Publication information
- Publisher: Marvel Comics
- First appearance: Alpha Flight #106 (March 1992)
- Created by: Scott Lobdell Mark Pacella

In-story information
- Alter ego: Louis Sadler
- Species: Human mutate
- Team affiliations: Invaders

= Major Mapleleaf =

Major Mapleleaf is the name of two superheroes appearing in American comic books published by Marvel Comics, primarily in the series Alpha Flight. Both characters were created by writer Scott Lobdell.

== Major Mapleleaf (Louis Sadler) ==

Louis Sadler is the name of the first Major Mapleleaf. He first appeared in Alpha Flight #106.
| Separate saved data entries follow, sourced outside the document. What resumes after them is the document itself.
/-! What a verdict leaves, and what it makes of the blocks (R101, R139, R140). -/

theorem calm_checked (x : Ending) (s : State) : Calm [.slices] Core.firm LcnRec.contraction Slice.tally s (x.checked s) :=
  .mono (by decide) <| .ite (fun _ => .refl) fun _ => calm_addSobj _ 1 (by decide)
theorem calm_sample (x : Ending) (released : Bool) (s : State) :
    Calm streamParts Core.work LcnRec.contraction Slice.tally s (x.sample released s) :=
  .mono (by decide) <| .ite (fun _ => calm_endSample ..) fun _ => .refl
theorem calm_extraSample (x : Ending) (s : State) : Calm streamParts Core.work LcnRec.contraction Slice.tally s (x.extraSample s) :=
  .mono (by decide) <| .ite (fun _ => .trans (calm_modLcn (by rfl)) (.trans (calm_pinInputs ..) (calm_orderImmediate ..).work)) fun _ => .refl
theorem calm_startRecompute (lcn original count epoch : Nat) (x : Tile) (stream : Option (Nat × Nat)) (outbound : Bool) (s : State) :
    Calm [.recomputes, .cores, .slices] Core.work LcnRec.contraction Slice.tally s
      (startRecompute lcn original count epoch x stream outbound s) :=
  .mono (by decide) <| .trans (calm_pinInputs ..) <| .trans (L := [.recomputes]) ((touches_setRecompute ..).calm (by decide))
    (calm_addSobj _ 1 (by decide))
/-- A recomputation that starts is in the table of its Bridle. -/
theorem recomputes_startRecompute (lcn original count epoch : Nat) (x : Tile) (stream : Option (Nat × Nat)) (outbound : Bool) (s : State) :
    ∃ e ∈ (startRecompute lcn original count epoch x stream outbound s).recomputes, e.2.tile = x ∧ e.2.original = original ∧
      e.2.attempt = 1 ∧ e.2.contraction = count :=
  ⟨_, mem_of_tget (tget_tset_same ..), rfl, rfl, rfl, rfl⟩
/-- What the end of a contraction tile may change. -/
def contractionParts : List Part := [.free, .dies, .fields, .units, .lcns, .cores, .clusters, .slices, .recomputes, .views, .turn, .objs]
theorem outcome_pass {x : Ending} (hn : (core s x.home).heldTile = none) :
    Calm contractionParts Core.tile LcnRec.contraction Slice.tally s (x.outcome .pass s) ∧ OutputsHeld (x.outcome .pass s) x.home x.tile true := by
  have hchecked := calm_checked x s
  have hn' : (core (x.checked s) x.home).heldTile = none := (congrArg Core.heldTile (hchecked.cores _) :).trans hn
  rw [Ending.outcome, releaseOutputs_of_none x.tile x.result.words hn']
  have hstore := calm_storeOutputs (g := Core.tile) (h := LcnRec.contraction) (τ := Slice.tally) x.home x.tile x.result.words true
    (x.checked s) fun _ _ => rfl
  have hblocks := outputsHeld_storeOutputs x.home x.tile x.result.words true (x.checked s)
  generalize storeOutputs x.home x.tile x.result.words true (x.checked s) = u at hstore hblocks ⊢
  have hrest := (calm_extraSample x u).trans (calm_sample x true _)
  exact ⟨.mono (by decide) <| (hchecked.weaken Core.tile id id).trans <| hstore.trans (hrest.weaken Prod.fst id id),
    hblocks.of_calm (congrArg (fun c => c.2.2.2.1) (hrest.cores _) :)⟩
theorem outcome_unchecked {x : Ending} {y : Slice} (hk : sliceOfLcn s x.lcn = x.slice) (hy : slice s x.slice = some y) :
    Calm contractionParts Core.tile LcnRec.contraction (fun _ => ()) s (x.outcome .unchecked s) ∧
      OutputsHeld (x.outcome .unchecked s) x.home x.tile false ∧
      sobj (x.outcome .unchecked s) x.slice (key 0x2506 3) 0 = sobj s x.slice (key 0x2506 3) 0 + 1 := by
  rw [Ending.outcome]
  have hstore := calm_storeOutputs (g := Core.tile) (h := LcnRec.contraction) (τ := Slice.tally) x.home x.tile x.result.words false
    s fun _ _ => rfl
  have hblocks := outputsHeld_storeOutputs x.home x.tile x.result.words false s
  generalize storeOutputs x.home x.tile x.result.words false s = u at hstore hblocks ⊢
  have hku := (sliceOfLcn_of_touches hstore.toTouches (by decide) x.lcn).trans hk
  have horder := calm_orderUnchecked x.lcn x.core x.core x.epoch 0 x.tile x.stream x.result u
  rw [hku] at horder
  have hrest := (horder.weaken (h' := LcnRec.contraction) id (fun c => c.2.1) id).trans (calm_sample x false _)
  have hadd : Calm [.slices] Core.tile LcnRec.contraction (fun _ => ()) u (addSobj x.slice (key 0x2506 3) 1 u) :=
    calm_modSlice (fun _ => rfl) fun _ => rfl
  exact ⟨.mono (by decide) <| (hstore.weaken id id fun _ => ()).trans <| hadd.trans (hrest.weaken Prod.fst id fun _ => ()),
    hblocks.of_calm (congrArg (fun c => c.2.2.2.1) (hrest.cores _) :), hstore.sobj_succ hrest hy (by decide)⟩
theorem recompute_spec (x : Ending) (s : State) : Calm [.cores, .slices, .recomputes] Core.tile LcnRec.contraction Slice.tally s (x.recompute s) ∧
    OutputsHeld (x.recompute s) x.home x.tile false ∧ ∃ e ∈ (x.recompute s).recomputes, e.2.tile = x.tile ∧ e.2.original = x.core ∧
      e.2.attempt = 1 ∧ e.2.contraction = x.count := by
  have hstore := calm_storeOutputs (g := Core.tile) (h := LcnRec.contraction) (τ := Slice.tally) x.home x.tile x.result.words false
    s fun _ _ => rfl
  have hblocks := outputsHeld_storeOutputs x.home x.tile x.result.words false s
  rw [Ending.recompute]
  generalize storeOutputs x.home x.tile x.result.words false s = u at hstore hblocks ⊢
  have hconv : Calm [.slices] Core.work LcnRec.contraction Slice.tally u (if converterAgrees x.taps then u else addSobj x.slice (key 0x2506 6) 1 u) :=
    .mono (by decide) <| .ite (fun _ => .refl) fun _ => calm_addSobj _ 1 (by decide)
  have hrest := hconv.trans (calm_startRecompute x.lcn x.core x.count x.epoch x.tile x.stream false _)
  exact ⟨.mono (by decide) (hstore.trans (hrest.weaken Prod.fst id id)), hblocks.of_calm (congrArg (fun c => c.2.2.2.1) (hrest.cores _) :),
    recomputes_startRecompute ..⟩
theorem outcome_fail {x : Ending} {y : Slice} (pair : Nat) (v : PairVerdict) (conv : Bool) (hy : slice s x.slice = some y)
    (hp : aCore s x.core = true) :
    Calm contractionParts Core.tile LcnRec.contraction (fun _ => ()) s (x.outcome (.fail pair v conv) s) ∧
      OutputsHeld (x.outcome (.fail pair v conv) s) x.home x.tile false ∧
      Charged (x.outcome (.fail pair v conv) s) x.core (if conv then 3 else 1) 0x2501 ∧
      sobj (x.outcome (.fail pair v conv) s) x.slice (key 0x2506 2) 0 = sobj s x.slice (key 0x2506 2) 0 + 1 ∧
      ∃ e ∈ (x.outcome (.fail pair v conv) s).recomputes, e.2.tile = x.tile ∧ e.2.original = x.core ∧ e.2.attempt = 1 ∧
        e.2.contraction = x.count := by
  have hchecked := calm_checked x s
  have hadd : Calm [.slices] Core.tile LcnRec.contraction (fun _ => ()) (x.checked s) (addSobj x.slice (key 0x2506 2) 1 (x.checked s)) :=
    calm_modSlice (fun _ => rfl) fun _ => rfl
  rw [Ending.outcome]
  obtain ⟨hrec, hblocks, hentry⟩ := recompute_spec x (addSobj x.slice (key 0x2506 2) 1 (x.checked s))
  generalize x.recompute _ = w at hrec hblocks hentry ⊢
  have hrep := calm_reportFailure (g := Core.work) (h := LcnRec.contraction) x.slice x.lcn x.core x.count 0 x.epoch (if conv then 3 else 1)
    x.taps pair v (detectionHour w) w
  have hbefore := (hchecked.weaken (τ' := fun _ => ()) Core.tile id fun _ => ()).trans (hadd.trans (hrec.weaken id id fun _ => ()))
  have hcharge := charged_reportFailure x.slice x.lcn x.count 0 x.epoch (if conv then 3 else 1) x.taps pair v (detectionHour w) w
    ((hbefore.aCore_eq x.core).trans hp)
  have hcore := ((hbefore.trans (hrep.weaken Prod.fst id fun _ => ())).aCore_eq x.core).trans hp
  generalize reportFailure _ _ _ _ _ _ _ _ _ _ _ w = z at hrep hcharge hcore ⊢
  have hsample := calm_sample x false z
  have hrest := hrep.trans hsample
  obtain ⟨e, he, hspec⟩ := hentry
  refine ⟨.mono (by decide) (hbefore.trans (hrest.weaken Prod.fst id fun _ => ())),
    hblocks.of_calm (congrArg (fun c => c.2.2.2.1) (hrest.cores _) :),
    hcharge.of_reports hsample.toReports hcore hsample.toTouches (by decide) (by decide),
    hchecked.sobj_succ (hrec.trans (hrest.weaken Prod.fst id id)) hy (by decide), e, ?_, hspec⟩
  rwa [show (x.sample false z).recomputes = w.recomputes from hrest.agrees .recomputes (by decide)]
theorem outcome_spec {x : Ending} {y : Slice} (v : Verdict) (hn : (core s x.home).heldTile = none) (hk : sliceOfLcn s x.lcn = x.slice)
    (hy : slice s x.slice = some y) (hp : aCore s x.core = true) :
    Calm contractionParts Core.tile LcnRec.contraction (fun _ => ()) s (x.outcome v s) ∧
      (v = .pass → OutputsHeld (x.outcome v s) x.home x.tile true) ∧
      (v = .unchecked → OutputsHeld (x.outcome v s) x.home x.tile false ∧
        sobj (x.outcome v s) x.slice (key 0x2506 3) 0 = sobj s x.slice (key 0x2506 3) 0 + 1) ∧
      ∀ pair w conv, v = .fail pair w conv → OutputsHeld (x.outcome v s) x.home x.tile false ∧
        Charged (x.outcome v s) x.core (if conv then 3 else 1) 0x2501 ∧
        sobj (x.outcome v s) x.slice (key 0x2506 2) 0 = sobj s x.slice (key 0x2506 2) 0 + 1 ∧
        ∃ e ∈ (x.outcome v s).recomputes, e.2.tile = x.tile ∧ e.2.original = x.core ∧ e.2.attempt = 1 ∧ e.2.contraction = x.count := by
  cases v with
  | pass =>
    obtain ⟨hc, hb⟩ := outcome_pass hn
    exact ⟨hc.weaken id id fun _ => (), fun _ => hb, nofun, nofun⟩
  | unchecked =>
    obtain ⟨hc, hb⟩ := outcome_unchecked hk hy
    exact ⟨hc, nofun, fun _ => hb, nofun⟩
  | fail pair w conv =>
    obtain ⟨hc, hb⟩ := outcome_fail pair w conv hy hp
    refine ⟨hc, nofun, nofun, fun _ _ _ h => ?_⟩
    obtain ⟨rfl, rfl, rfl⟩ := Verdict.fail.inj h
    exact hb
/-- Up to the verdict the tile leaves its core, is counted, and nothing else goes. -/
theorem judged_spec (x : Ending) (seed : Word64) (s : State) :
    (x.verdict seed (x.counted s)).1 = (x.verdict seed s).1 ∧
      Calm (.free :: .lcns :: leaveParts) Core.stint (fun _ => ()) Slice.tally s (x.verdict seed (x.counted s)).2 ∧
      (core (x.verdict seed (x.counted s)).2 x.core).tile = none ∧
      (lcnRec (x.verdict seed (x.counted s)).2 x.lcn).contraction = (x.count + 1) % 2 ^ 64 := by
  have hcounted := calm_counted x s
  obtain ⟨htile, hcount⟩ := counted_spec x s
  have hfree : Touches [.free] (x.counted s) (x.verdict seed (x.counted s)).2 := touches_verdictOn ..
  have hquiet : Calm [.free] Core.tile LcnRec.contraction Slice.tally (x.counted s) (x.verdict seed (x.counted s)).2 :=
    hfree.calm (by decide)
  exact ⟨verdictOn_congr (hcounted.agrees .free (by decide)) .., .mono (by decide) (hcounted.trans (hfree.calm (by decide))),
    (hquiet.cores _).trans htile, (hquiet.lcns _).trans hcount⟩
end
=== Fictional character biography ===
Louis Sadler is a Canadian superhero during World War II and an occasional ally of the Invaders who gained superhuman strength, durability, and longevity through an unrevealed process. After the war, Sadler goes underground with his crime-fighting and eventually reveals his public identity in 1963 so that he can devote time to raising his son Michael. After Michael dies from AIDS, Sadler sinks into a depression. Later, when the news is making a cause celebre out of a baby with HIV, Sadler goes on a rampage, believing society did not care about Michael due to him being gay. He is stopped by Northstar of Alpha Flight.

== Major Mapleleaf (Lou Sadler Jr.) ==

Louis Sadler Jr., the younger son of the original Major Mapleleaf, assumes the mantle of Major Mapleleaf. Lou first appears in Alpha Flight vol. 3 #1.

=== Fictional character biography ===
Louis "Lou" Sadler Jr. is a normal human with no superpowers who rides a super-powered horse named Thunder.

Bearing the rank of staff sergeant in the Royal Canadian Mounted Police, Sadler takes the codename Major Mapleleaf to honor his father. Sasquatch later recruits Sadler into Alpha Flight after aliens kidnap the original team. In New Avengers, Michael Pointer kills Major Mapleleaf and the majority of Alpha Flight, with Sasquatch being the only survivor.

=== Powers and abilities ===
Major Mapleleaf has no superhuman powers, but is a skilled combatant and acrobat. His horse, Thunder, possesses flight, superhuman durability, and a degree of enhanced strength.